## TASK STATEMENT
The word "seqRuns" may appear in some lines of the data; copy every such line.

── DATA PROVIDED ──

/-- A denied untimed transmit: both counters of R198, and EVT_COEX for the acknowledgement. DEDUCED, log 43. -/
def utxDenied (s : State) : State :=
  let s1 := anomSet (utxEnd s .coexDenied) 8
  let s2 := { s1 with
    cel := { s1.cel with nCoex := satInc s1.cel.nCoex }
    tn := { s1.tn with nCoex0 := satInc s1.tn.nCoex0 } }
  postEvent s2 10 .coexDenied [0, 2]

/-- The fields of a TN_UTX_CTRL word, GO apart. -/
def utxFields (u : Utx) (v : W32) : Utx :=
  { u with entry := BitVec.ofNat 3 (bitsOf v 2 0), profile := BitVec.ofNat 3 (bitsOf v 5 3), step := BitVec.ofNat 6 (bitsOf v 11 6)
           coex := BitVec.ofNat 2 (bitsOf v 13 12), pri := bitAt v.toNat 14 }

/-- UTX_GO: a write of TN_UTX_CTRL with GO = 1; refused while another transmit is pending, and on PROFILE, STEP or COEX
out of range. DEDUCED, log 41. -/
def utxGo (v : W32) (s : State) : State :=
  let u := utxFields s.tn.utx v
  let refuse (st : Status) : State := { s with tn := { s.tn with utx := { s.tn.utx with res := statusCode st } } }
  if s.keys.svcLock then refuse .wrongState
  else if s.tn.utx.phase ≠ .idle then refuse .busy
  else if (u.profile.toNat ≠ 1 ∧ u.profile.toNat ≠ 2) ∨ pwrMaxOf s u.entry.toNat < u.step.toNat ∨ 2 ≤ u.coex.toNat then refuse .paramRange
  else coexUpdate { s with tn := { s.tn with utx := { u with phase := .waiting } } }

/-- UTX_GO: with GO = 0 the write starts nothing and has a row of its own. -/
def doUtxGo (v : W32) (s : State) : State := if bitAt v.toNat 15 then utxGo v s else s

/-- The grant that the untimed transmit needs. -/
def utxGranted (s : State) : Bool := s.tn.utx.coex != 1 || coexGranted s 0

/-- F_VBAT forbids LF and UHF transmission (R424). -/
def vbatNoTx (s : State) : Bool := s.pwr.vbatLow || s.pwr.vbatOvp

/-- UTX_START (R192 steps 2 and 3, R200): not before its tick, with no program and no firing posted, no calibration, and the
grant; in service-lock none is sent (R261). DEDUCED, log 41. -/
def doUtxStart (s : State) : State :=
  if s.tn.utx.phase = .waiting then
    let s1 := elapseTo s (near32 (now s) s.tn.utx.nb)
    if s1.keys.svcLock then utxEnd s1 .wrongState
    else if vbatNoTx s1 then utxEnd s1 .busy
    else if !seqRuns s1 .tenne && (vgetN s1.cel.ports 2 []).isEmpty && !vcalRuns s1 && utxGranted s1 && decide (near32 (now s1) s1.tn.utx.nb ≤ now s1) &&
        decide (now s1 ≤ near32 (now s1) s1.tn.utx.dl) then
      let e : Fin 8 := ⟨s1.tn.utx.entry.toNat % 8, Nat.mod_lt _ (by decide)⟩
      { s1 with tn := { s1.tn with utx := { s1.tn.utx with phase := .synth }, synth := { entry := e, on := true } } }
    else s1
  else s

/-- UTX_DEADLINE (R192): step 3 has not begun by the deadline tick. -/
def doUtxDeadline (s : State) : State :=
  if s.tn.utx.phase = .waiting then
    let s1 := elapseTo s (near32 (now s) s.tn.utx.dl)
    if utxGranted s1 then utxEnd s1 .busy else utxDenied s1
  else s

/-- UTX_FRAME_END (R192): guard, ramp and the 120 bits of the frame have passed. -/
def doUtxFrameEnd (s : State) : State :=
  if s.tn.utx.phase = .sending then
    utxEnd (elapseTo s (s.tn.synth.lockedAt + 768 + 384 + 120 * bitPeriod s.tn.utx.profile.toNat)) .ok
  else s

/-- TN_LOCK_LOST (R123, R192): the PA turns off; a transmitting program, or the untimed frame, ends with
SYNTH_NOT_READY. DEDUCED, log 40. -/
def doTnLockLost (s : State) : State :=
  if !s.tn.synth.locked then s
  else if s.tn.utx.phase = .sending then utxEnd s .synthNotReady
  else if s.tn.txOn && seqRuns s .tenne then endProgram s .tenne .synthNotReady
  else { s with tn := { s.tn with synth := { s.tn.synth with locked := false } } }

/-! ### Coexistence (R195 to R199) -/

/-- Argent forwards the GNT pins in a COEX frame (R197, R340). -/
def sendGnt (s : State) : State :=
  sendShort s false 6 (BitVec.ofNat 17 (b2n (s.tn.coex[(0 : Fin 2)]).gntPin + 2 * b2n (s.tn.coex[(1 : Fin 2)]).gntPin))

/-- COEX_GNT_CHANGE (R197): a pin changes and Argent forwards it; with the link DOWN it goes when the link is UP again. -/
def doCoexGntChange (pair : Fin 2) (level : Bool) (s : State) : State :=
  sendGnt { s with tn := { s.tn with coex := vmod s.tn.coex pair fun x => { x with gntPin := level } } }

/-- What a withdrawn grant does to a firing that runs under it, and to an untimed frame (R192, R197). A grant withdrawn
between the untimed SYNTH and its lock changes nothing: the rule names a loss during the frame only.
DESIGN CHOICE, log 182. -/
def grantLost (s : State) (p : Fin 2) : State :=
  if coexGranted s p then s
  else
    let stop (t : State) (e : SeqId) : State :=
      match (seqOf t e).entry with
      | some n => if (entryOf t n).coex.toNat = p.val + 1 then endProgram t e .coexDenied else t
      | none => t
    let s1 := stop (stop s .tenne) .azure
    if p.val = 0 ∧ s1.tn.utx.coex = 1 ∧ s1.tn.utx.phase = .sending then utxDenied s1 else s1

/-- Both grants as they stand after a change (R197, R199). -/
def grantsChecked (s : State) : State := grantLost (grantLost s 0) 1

───
── DATA PROVIDED ──

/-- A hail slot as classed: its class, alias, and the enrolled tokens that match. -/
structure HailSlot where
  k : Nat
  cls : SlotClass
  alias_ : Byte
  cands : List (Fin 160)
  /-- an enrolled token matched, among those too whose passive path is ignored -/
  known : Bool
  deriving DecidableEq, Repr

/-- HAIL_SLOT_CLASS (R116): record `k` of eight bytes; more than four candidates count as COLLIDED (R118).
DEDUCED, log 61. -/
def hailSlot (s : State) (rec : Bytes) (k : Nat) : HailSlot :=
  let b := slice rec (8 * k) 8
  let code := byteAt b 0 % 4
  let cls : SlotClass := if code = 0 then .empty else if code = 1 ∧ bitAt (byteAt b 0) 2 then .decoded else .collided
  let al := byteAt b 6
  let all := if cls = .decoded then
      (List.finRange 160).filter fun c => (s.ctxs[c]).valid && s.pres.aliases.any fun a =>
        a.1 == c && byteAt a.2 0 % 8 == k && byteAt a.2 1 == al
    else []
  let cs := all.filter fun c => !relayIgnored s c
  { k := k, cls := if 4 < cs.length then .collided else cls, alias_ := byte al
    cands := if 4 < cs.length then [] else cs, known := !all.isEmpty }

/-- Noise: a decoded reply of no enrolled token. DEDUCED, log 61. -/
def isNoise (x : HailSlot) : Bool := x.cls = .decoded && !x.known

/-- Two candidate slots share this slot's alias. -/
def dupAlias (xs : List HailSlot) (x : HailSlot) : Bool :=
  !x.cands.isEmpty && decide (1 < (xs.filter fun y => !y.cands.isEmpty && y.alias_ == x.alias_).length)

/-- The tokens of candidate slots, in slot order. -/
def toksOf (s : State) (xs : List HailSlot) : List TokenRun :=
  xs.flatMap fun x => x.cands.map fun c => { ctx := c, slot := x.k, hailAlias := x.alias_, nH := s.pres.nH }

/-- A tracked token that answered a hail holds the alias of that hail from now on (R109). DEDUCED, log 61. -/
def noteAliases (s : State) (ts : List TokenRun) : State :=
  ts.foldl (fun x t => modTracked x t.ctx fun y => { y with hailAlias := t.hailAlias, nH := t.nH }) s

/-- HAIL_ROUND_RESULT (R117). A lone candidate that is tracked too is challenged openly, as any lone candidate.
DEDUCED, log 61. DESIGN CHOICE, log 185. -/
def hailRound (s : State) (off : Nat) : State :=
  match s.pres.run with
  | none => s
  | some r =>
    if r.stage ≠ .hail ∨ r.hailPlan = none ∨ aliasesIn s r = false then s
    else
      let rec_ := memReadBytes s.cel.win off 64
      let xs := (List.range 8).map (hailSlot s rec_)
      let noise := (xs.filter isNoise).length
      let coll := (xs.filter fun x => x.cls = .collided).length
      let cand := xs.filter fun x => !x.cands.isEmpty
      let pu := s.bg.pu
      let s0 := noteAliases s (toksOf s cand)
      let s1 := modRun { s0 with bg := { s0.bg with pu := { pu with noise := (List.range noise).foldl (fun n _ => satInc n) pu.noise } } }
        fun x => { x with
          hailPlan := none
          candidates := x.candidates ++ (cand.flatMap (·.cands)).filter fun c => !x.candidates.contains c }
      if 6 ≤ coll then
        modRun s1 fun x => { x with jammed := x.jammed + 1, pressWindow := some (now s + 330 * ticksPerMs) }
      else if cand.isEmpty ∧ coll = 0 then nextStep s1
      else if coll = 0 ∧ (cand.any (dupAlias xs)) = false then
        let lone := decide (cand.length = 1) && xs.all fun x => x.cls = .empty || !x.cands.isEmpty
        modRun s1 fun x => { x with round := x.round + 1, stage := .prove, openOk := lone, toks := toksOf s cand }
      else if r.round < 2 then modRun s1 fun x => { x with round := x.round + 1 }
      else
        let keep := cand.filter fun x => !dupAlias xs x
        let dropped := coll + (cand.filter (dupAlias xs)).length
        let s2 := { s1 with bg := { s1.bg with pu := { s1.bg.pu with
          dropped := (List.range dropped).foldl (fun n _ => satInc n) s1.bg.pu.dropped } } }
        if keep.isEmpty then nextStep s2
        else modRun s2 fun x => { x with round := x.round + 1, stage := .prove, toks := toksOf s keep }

───

## TASK OUTPUT
    else if !seqRuns s1 .tenne && (vgetN s1.cel.ports 2 []).isEmpty && !vcalRuns s1 && utxGranted s1 && decide (near32 (now s1) s1.tn.utx.nb ≤ now s1) &&
  else if s.tn.txOn && seqRuns s .tenne then endProgram s .tenne .synthNotReady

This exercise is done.